10.PTRS_simulation_weights

Author

Natasha Santhanam

Published

June 26, 2022

Check Simulation of Different Weights for PTRS correlation with observed trait

Read in files

weights <-  read_tsv("/Users/natashasanthanam/Downloads/weights.height.annot.tsv")  
weights <- read_tsv("/Users/natashasanthanam/Downloads/weights.bmi.annot.tsv")
pred_expr <- fread("/Users/natashasanthanam/Box/imlab-data/data-Github/web-data/2022-06-23-improving-figure-for-rat-ptrs/rat_metabolic_Ac_best__predict.txt") %>% select(-c(FID))

pred_expr <- pred_expr %>% select(c(IID, intersect(colnames(pred_expr), orth.rats$rnorvegicus_homolog_ensembl_gene) ))

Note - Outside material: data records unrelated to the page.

-- ==== Sys2Proof/Syntax.lean ====
section
/-! DEFINITION. The instructions and the indivisible steps of the Filgon: one constructor per row of spec/opcode_table.json.
An instruction carries the fields of its word; a P-half row carries the word whose half 0 is that operation, half 1 being any
P operation. A row that no word encodes is a step of another agent: what names the agent, and what the environment gives it,
stands in the state (`State.inp`, assumption 4). -/
namespace Sys2Proof
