-- ==== Sys2Proof/Machine/Flags.lean ====
section
/-! DEFINITION. Flag computations (spec/08_number_formats.md R168 to R171): the word `FPFLAGS`, its merge, and saturation. -/
namespace Sys2Proof.Machine

/-- `FPFLAGS` with the flags raised ORed in; its reserved bits stay zero (R168, R169). -/
def mergeFlags (w : Word) (f : Flags) : Word := w ||| f.setWidth 32

/-- What a write of `FPFLAGS` stores: bits [31:6] are ignored (R386). -/
def writeFlags (x : Word) : Word := x &&& 0x3F

/-- A saturating result: clamped to the type, with SAT when it clamps (R170, R281). -/
def saturate (ty : Nat) (x : Int) : Int × Flags :=
  if intMax ty < x then (intMax ty, flSAT)
  else if x < intMin ty then (intMin ty, flSAT)
  else (x, 0)

end Sys2Proof.Machine
end

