/-- The slot's operand cache after a word: the registers whose reuse bit it sets, less those that it writes. -/
def State.setCache (s : State) (keep written : List Nat) : State :=
  let n := s.cur.slot
  let c := keep.filter fun r => r < 256 && !written.contains r
  if (s.slot n).ocache = c then s else s.setSlot n { s.slot n with ocache := c }

/-- An X word invalidates the latches of its group (R105). -/
def State.dropLatches (s : State) : State := s.setCur { s.cur with lvalid := 0 }

/-! ### Results -/

/-- A lane's result: the words for consecutive registers, and the flags raised. -/
structure LaneRes where
  words : List Word
  flags : Flags := 0
  deriving DecidableEq, Repr

def res32 (x : Dword) (f : Flags := 0) : LaneRes := { words := [x.setWidth 32], flags := f }
def res64 (x : Dword) (f : Flags := 0) : LaneRes := { words := [x.setWidth 32, (x >>> 32).setWidth 32], flags := f }
def resAt (w64 : Bool) (r : Dword × Flags) : LaneRes := if w64 then res64 r.1 r.2 else res32 r.1 r.2

/-- The value that a latch receives: the register, or the pair when the result is 64 bits (R104). -/
def latchOf (pair : Bool) (ws : List Word) : Dword :=
  if pair then ws.getD 1 0 ++ ws.getD 0 0 else (ws.getD 0 0).setWidth 64

/-- Registers `d`, `d + 1`, … written with the words of each lane. -/
def Group.setRegs (g : Group) (d : Nat) (m : Lanes) (f : Nat → List Word) : Nat → Group
  | 0 => g
  | n + 1 => (g.setRegs d m f n).setReg (d + n) m fun l => (f l).getD n 0

def flagsOf (m : Lanes) (f : Nat → Flags) : Flags := (lanesList m).foldl (fun x l => x ||| f l) 0

/-- A T or I word's result: registers unless NW, flags, latches, the operand cache, the PCs (R104, R169, R258). A pair of registers that is
no 64-bit result (`BPACK`) goes to b0 as one. (DESIGN CHOICE: assumption 86.) -/
def State.deliver (s : State) (act : Lanes) (dst dn : Nat) (pair nw : Bool) (keep : List Nat) (r : Nat → LaneRes) : State :=
  let g := s.cur
  let g1 := if nw then g else g.setRegs dst act (fun l => (r l).words) dn
  let g1 := { g1 with fpflags := mergeFlags g1.fpflags (flagsOf act fun l => (r l).flags) }
  let g2 := g1.shiftLatch fun l =>
    if act.getLsbD l then latchOf pair (r l).words
    else if pair then g1.v64 l dst else (g1.v l dst).setWidth 64
  ((s.setCur g2).setCache keep (if nw then [] else (List.range dn).map (dst + ·))).advance

def range' (a n : Nat) : List Nat := (List.range n).map (a + ·)

/-- The two registers of a pair. -/
def pairRegs (r : BitVec 8) : List Nat := [r.toNat, r.toNat + 1]

/-- The registers whose values a latch takes in a lane that does not execute (R104). -/
def fillRegs (dst : BitVec 8) (pair : Bool) : List Nat := if pair then pairRegs dst else [dst.toNat]

/-- The registers that a T word's operands cover, and what the word needs: its operands' and destination's registers, its
latches, its guard. Of the T words only `XPERM` (0x031) is collective (R99). -/
def tReads (opc : Nat) (f : TF) : List Nat :=
  let sh := Shape.tShape opc f.mod.toNat f.rnd.toNat
  srcRegs sh.a f.sa ++ srcRegs sh.b f.sb ++ srcRegs sh.c f.sc

def tNeeds (opc : Nat) (f : TF) : Needs :=
  let sh := Shape.tShape opc f.mod.toNat f.rnd.toNat
  { regs := tReads opc f ++ range' f.dst.toNat sh.dn, reads := tReads opc f
    latches := srcLatches sh.a f.sa ++ srcLatches sh.b f.sb ++ srcLatches sh.c f.sc, coll := opc == 0x031
    fills := fillRegs f.dst (sh.deven && sh.dn == 2), guard := f.guard }

/-- The operand fields whose reuse bits a word sets. -/
def tKeep (f : TF) : List Nat :=
  (if f.ua then [f.sa.toNat] else []) ++ (if f.ub then [f.sb.toNat] else []) ++ (if f.uc then [f.sc.toNat] else [])

/-- A T word (R256 to R260): `op` gives each active lane's result from the operands of all lanes. -/
def State.runT (s : State) (opc : Nat) (f : TF) (op : Lanes → (Nat → Dword) → (Nat → Dword) → (Nat → Dword) → Nat → LaneRes) :
    State :=
  let gid := s.iss.gid
  let sh := Shape.tShape opc f.mod.toNat f.rnd.toNat
  s.afterPre (s.pre (tNeeds opc f)) fun act =>
    s.deliver act f.dst.toNat sh.dn (sh.deven && sh.dn == 2) f.nw (tKeep f)
      (op act (fun l => s.operand gid l sh.a f.sa) (fun l => s.operand gid l sh.b f.sb) (fun l => s.operand gid l sh.c f.sc))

#change name to human ensembl id in humans
colnames(pred_expr)[2:ncol(pred_expr)] <- orth.rats[match(colnames(pred_expr)[2:ncol(pred_expr)], orth.rats$rnorvegicus_homolog_ensembl_gene), 1] %>% .[["ensembl_gene_id"]]

First create data frame of weights for 100 variations

We will use model 35 for the simulation for height

perm_weights_height <- matrix(0, nrow = nrow(weights), ncol = 100)

for(i in 1:ncol(perm_weights_height)) {
  j = sample(c(-1,1),nrow(weights),replace=T)
  df = weights[,38]*j
  perm_weights_height[,i] = df$model_36
}

perm_weights_height <- cbind(weights$model_36, perm_weights_height)
perm_weights_height <- as.data.frame(perm_weights_height) 
perm_weights_height <- perm_weights_height %>% mutate(gene_name = weights$gene_name, .before = colnames(perm_weights_height)[1])
colnames(perm_weights_height)[1:2] = c("gene_name", "obs_weights")

We will also use model 17 for BMI - since it produced the largest correlation

perm_weights_bmi <- matrix(0, nrow = nrow(weights), ncol = 100)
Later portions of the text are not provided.